**HOW TO COMPLETE THIS TASK:** A verbatim transcript of the lines below, starting at the first and ending with the one that holds "def maskBits (old", is what should be produced.

**EXTRACTED ENTRIES:**
—————
-- ==== Sys2Proof/Machine/Flags.lean ====
section
/-!
DEFINITION. What Mifel writes into predicates: scalar and lane comparisons and their condition codes (R208, R211, R225).
-/
namespace Sys2Proof.Machine
open Sys2Proof

/-- A scalar comparison by its code (Table 8-3): 0 = eq, 1 = ne, 2 = lt, 3 = ltu, 4 = le, 5 = leu. -/
def scalarCc (cc : Nat) (a b : BitVec 64) : Bool :=
  match cc with
  | 0 => a == b
  | 1 => a != b
  | 2 => a.slt b
  | 3 => a.ult b
  | 4 => a.sle b
  | _ => a.ule b

/-- A lane comparison by its code (Table 8-6): 0 = eq, 1 = ne, 2 = lt, 3 = le. A NaN gives 0 but for ne. -/
def laneCc (cc : Nat) (a b : BitVec 32) : Bool :=
  let x := f32 a
  let y := f32 b
  match cc with
  | 0 => x.eq y
  | 1 => !x.eq y
  | 2 => x.lt y
  | _ => x.lt y || x.eq y

/-- A predicate written by a scalar instruction: all 64 bits take the value (R208). -/
def allBits (b : Bool) : BitVec 64 := if b then BitVec.allOnes 64 else 0

/-- A predicate of lane values under a guard: a bit whose guard is 0 keeps its value (R205). -/
def maskBits (old g : BitVec 64) (f : Nat → Bool) : BitVec 64 :=
  (List.range 64).foldl (fun p k => if g.getLsbD k then (p &&& ~~~ BitVec.ofNat 64 (2 ^ k)) ||| (if f k then BitVec.ofNat 64 (2 ^ k) else 0) else p) old

end Sys2Proof.Machine
end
—————
**SOLUTION:**
-- ==== Sys2Proof/Machine/Flags.lean ====
section
/-!
DEFINITION. What Mifel writes into predicates: scalar and lane comparisons and their condition codes (R208, R211, R225).
-/
namespace Sys2Proof.Machine
open Sys2Proof

/-- A scalar comparison by its code (Table 8-3): 0 = eq, 1 = ne, 2 = lt, 3 = ltu, 4 = le, 5 = leu. -/
def scalarCc (cc : Nat) (a b : BitVec 64) : Bool :=
  match cc with
  | 0 => a == b
  | 1 => a != b
  | 2 => a.slt b
  | 3 => a.ult b
  | 4 => a.sle b
  | _ => a.ule b

/-- A lane comparison by its code (Table 8-6): 0 = eq, 1 = ne, 2 = lt, 3 = le. A NaN gives 0 but for ne. -/
def laneCc (cc : Nat) (a b : BitVec 32) : Bool :=
  let x := f32 a
  let y := f32 b
  match cc with
  | 0 => x.eq y
  | 1 => !x.eq y
  | 2 => x.lt y
  | _ => x.lt y || x.eq y

/-- A predicate written by a scalar instruction: all 64 bits take the value (R208). -/
def allBits (b : Bool) : BitVec 64 := if b then BitVec.allOnes 64 else 0

/-- A predicate of lane values under a guard: a bit whose guard is 0 keeps its value (R205). -/
def maskBits (old g : BitVec 64) (f : Nat → Bool) : BitVec 64 :=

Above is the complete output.